CALAIS — Malgré une stabilisation relative des marchés, les prix de l’énergie continuent d’exercer une pression significative sur les entreprises locales. Pour de nombreux professionnels, l’impact se fait encore sentir sur les factures d’électricité et de gaz, affectant directement les marges et les capacités d’investissement.

Les secteurs les plus énergivores, comme l’industrie, l’artisanat ou certains commerces, sont particulièrement concernés. Plusieurs dirigeants expliquent devoir ajuster leurs horaires de production ou limiter certaines activités afin de contenir les coûts.
Des ajustements contraints

Face à cette situation, certaines entreprises ont engagé des mesures d’adaptation, allant de la renégociation des contrats énergétiques à l’investissement dans des équipements moins gourmands en énergie. Ces choix, souvent coûteux à court terme, sont perçus comme nécessaires pour sécuriser l’activité sur le long terme.

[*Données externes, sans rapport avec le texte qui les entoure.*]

/-! ### The instructions by kind -/

/-- Every instruction is the row of a message, TRANSMIT, SEND or a row of `rx_step`. -/
theorem Instr.cases_rows (i : Instr) :
    (∃ v : Message, i = v.instr) ∨ (∃ F, i = .transmit F) ∨ (∃ v, i = .send v) ∨ i = .rxStart ∨ i = .rxEnd ∨
      (∃ b, i = .rxData b) ∨ i = .rxNoData ∨ i = .rxReadError := by
  cases i with
  | next => exact .inl ⟨.command .next, rfl⟩
  | previous => exact .inl ⟨.command .previous, rfl⟩
  | specifyTrack t => exact .inl ⟨.command (.specifyTrack t), rfl⟩
  | increaseVolume => exact .inl ⟨.command .increaseVolume, rfl⟩
  | decreaseVolume => exact .inl ⟨.command .decreaseVolume, rfl⟩
  | specifyVolume v => exact .inl ⟨.command (.specifyVolume v), rfl⟩
  | specifyEqualizer e => exact .inl ⟨.command (.specifyEqualizer e), rfl⟩
  | specifyPlaybackMode m => exact .inl ⟨.command (.specifyPlaybackMode m), rfl⟩
  | standby => exact .inl ⟨.command .standby, rfl⟩
  | normalWorking => exact .inl ⟨.command .normalWorking, rfl⟩
  | resetModule => exact .inl ⟨.command .resetModule, rfl⟩
  | playback => exact .inl ⟨.command .playback, rfl⟩
  | pause => exact .inl ⟨.command .pause, rfl⟩
  | specifyFolder f k => exact .inl ⟨.command (.specifyFolder f k), rfl⟩
  | specifyMp3Track t => exact .inl ⟨.command (.specifyMp3Track t), rfl⟩
  | specifyAdvertisement t => exact .inl ⟨.command (.specifyAdvertisement t), rfl⟩
  | stopAdvertisement => exact .inl ⟨.command .stopAdvertisement, rfl⟩
  | stop => exact .inl ⟨.command .stop, rfl⟩
  | queryVolume => exact .inl ⟨.query .volume, rfl⟩
  | queryStatus => exact .inl ⟨.query .status, rfl⟩
  | queryEqualizer => exact .inl ⟨.query .equalizer, rfl⟩
  | queryPlaybackMode => exact .inl ⟨.query .playbackMode, rfl⟩
  | querySoftwareVersion => exact .inl ⟨.query .softwareVersion, rfl⟩
  | queryFileCountInFolder => exact .inl ⟨.query .fileCountInFolder, rfl⟩
  | queryFolderCount => exact .inl ⟨.query .folderCount, rfl⟩
  | transmit F => exact .inr (.inl ⟨F, rfl⟩)
  | send v => exact .inr (.inr (.inl ⟨v, rfl⟩))
  | rxStart => simp
  | rxEnd => simp
  | rxData b => simp
  | rxNoData => simp
  | rxReadError => simp

theorem Command.instr_wellFormed (c : Command) : c.instr.wellFormed = c.wellFormed := by cases c <;> rfl

theorem Command.instr_canonical (c : Command) : c.instr.canonical = c.clamped.instr := by cases c <;> rfl

/-- The command whose row an instruction is. -/
def Instr.command? : Instr → Option Command
  | .next => some .next
  | .previous => some .previous
  | .specifyTrack t => some (.specifyTrack t)
  | .increaseVolume => some .increaseVolume
  | .decreaseVolume => some .decreaseVolume
  | .specifyVolume v => some (.specifyVolume v)
  | .specifyEqualizer e => some (.specifyEqualizer e)
  | .specifyPlaybackMode m => some (.specifyPlaybackMode m)
  | .standby => some .standby
  | .normalWorking => some .normalWorking
  | .resetModule => some .resetModule
  | .playback => some .playback
  | .pause => some .pause
  | .specifyFolder f k => some (.specifyFolder f k)
  | .specifyMp3Track t => some (.specifyMp3Track t)
  | .specifyAdvertisement t => some (.specifyAdvertisement t)
  | .stopAdvertisement => some .stopAdvertisement
  | .stop => some .stop
  | _ => none

theorem Command.instr_command? (c : Command) : c.instr.command? = some c := by cases c <;> rfl

theorem Command.instr_injective {c d : Command} (h : c.instr = d.instr) : c = d :=
  Option.some_injective _ (by rw [← Command.instr_command? c, h, Command.instr_command? d])

/-! ### Operands in their domain -/

theorem clamp_zero_eq_ofNat {w : Nat} (v hi : BitVec w) : clamp v 0 hi = BitVec.ofNat w (min v.toNat hi.toNat) := by
  rw [← clamp_zero_toNat, BitVec.ofNat_toNat, BitVec.setWidth_eq]

theorem clamp_volume_of_wellFormed {v : Byte} (h : (Command.specifyVolume v).wellFormed = true) :
    clamp v config.volumeMin config.volumeMax = v := by
  simpa [Command.clamped] using Command.clamped_of_wellFormed h
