-- ==== Sys2Proof/Config.lean ====
section
/-! DEFINITION. What the spec leaves to an implementation: the open parameter `P_ESC_IN_RUN` and the free values
that stand for the spec's draws. None has a body, so nothing can be proved of a value of it. -/

namespace Sys2Proof

/-- The two values of the parameter `P_ESC_IN_RUN` (00_scope.md R5; 40_decoder_symbols.md R74). -/
inductive EscInRun where
  /-- Nybble 15 as a run length is a run of 18 zeros. -/
  | run18
  /-- Nybble 15 as a run length is corrupt input. -/
  | error
  deriving DecidableEq, Repr, Inhabited

/-- `P_ESC_IN_RUN`: what nybble 15 does while run_pending is 1. OPEN in the spec (92_eei_decisions.md D9);
constant over a run (10_state.md R20). Every claim holds for both values. Log 4. -/
opaque Config.escInRun : EscInRun

/-- The unspecified byte a read returns at its n-th draw (93_implementation_defined.md U3, U4): a draw on every
read, two reads need not agree. Log 5. -/
opaque Config.freeByte : Nat → Byte

/-- What the grayscale table would give for a code above 14. The table "has no entry for 15 and none is ever
needed" (41_image_assembly.md R94): only states no run reaches ask for it. Log 12. DESIGN CHOICE. -/
opaque Config.grayBeyond : Byte → Byte

end Sys2Proof
end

Toutefois, toutes les structures ne disposent pas des mêmes capacités financières, ce qui creuse parfois les écarts entre petites entreprises et acteurs plus importants.
Un impact sur les prix et l’emploi
La hausse des charges se répercute également sur les prix proposés aux clients, dans un contexte où le pouvoir d’achat reste sous tension. Certains professionnels reconnaissent devoir arbitrer entre absorber une partie des coûts ou les répercuter partiellement.
Sur le plan de l’emploi, les entreprises se montrent prudentes, privilégiant le maintien des effectifs existants plutôt que de nouveaux recrutements.
Une visibilité encore limitée
Si des dispositifs d’accompagnement existent, les chefs d’entreprise évoquent un manque de visibilité quant à l’évolution future des prix de l’énergie. Cette incertitude complique les projections et freine certains projets de développement.
Dans ce contexte, l’économie locale avance avec prudence, cherchant un équilibre entre adaptation, maîtrise des coûts et maintien de l’activité.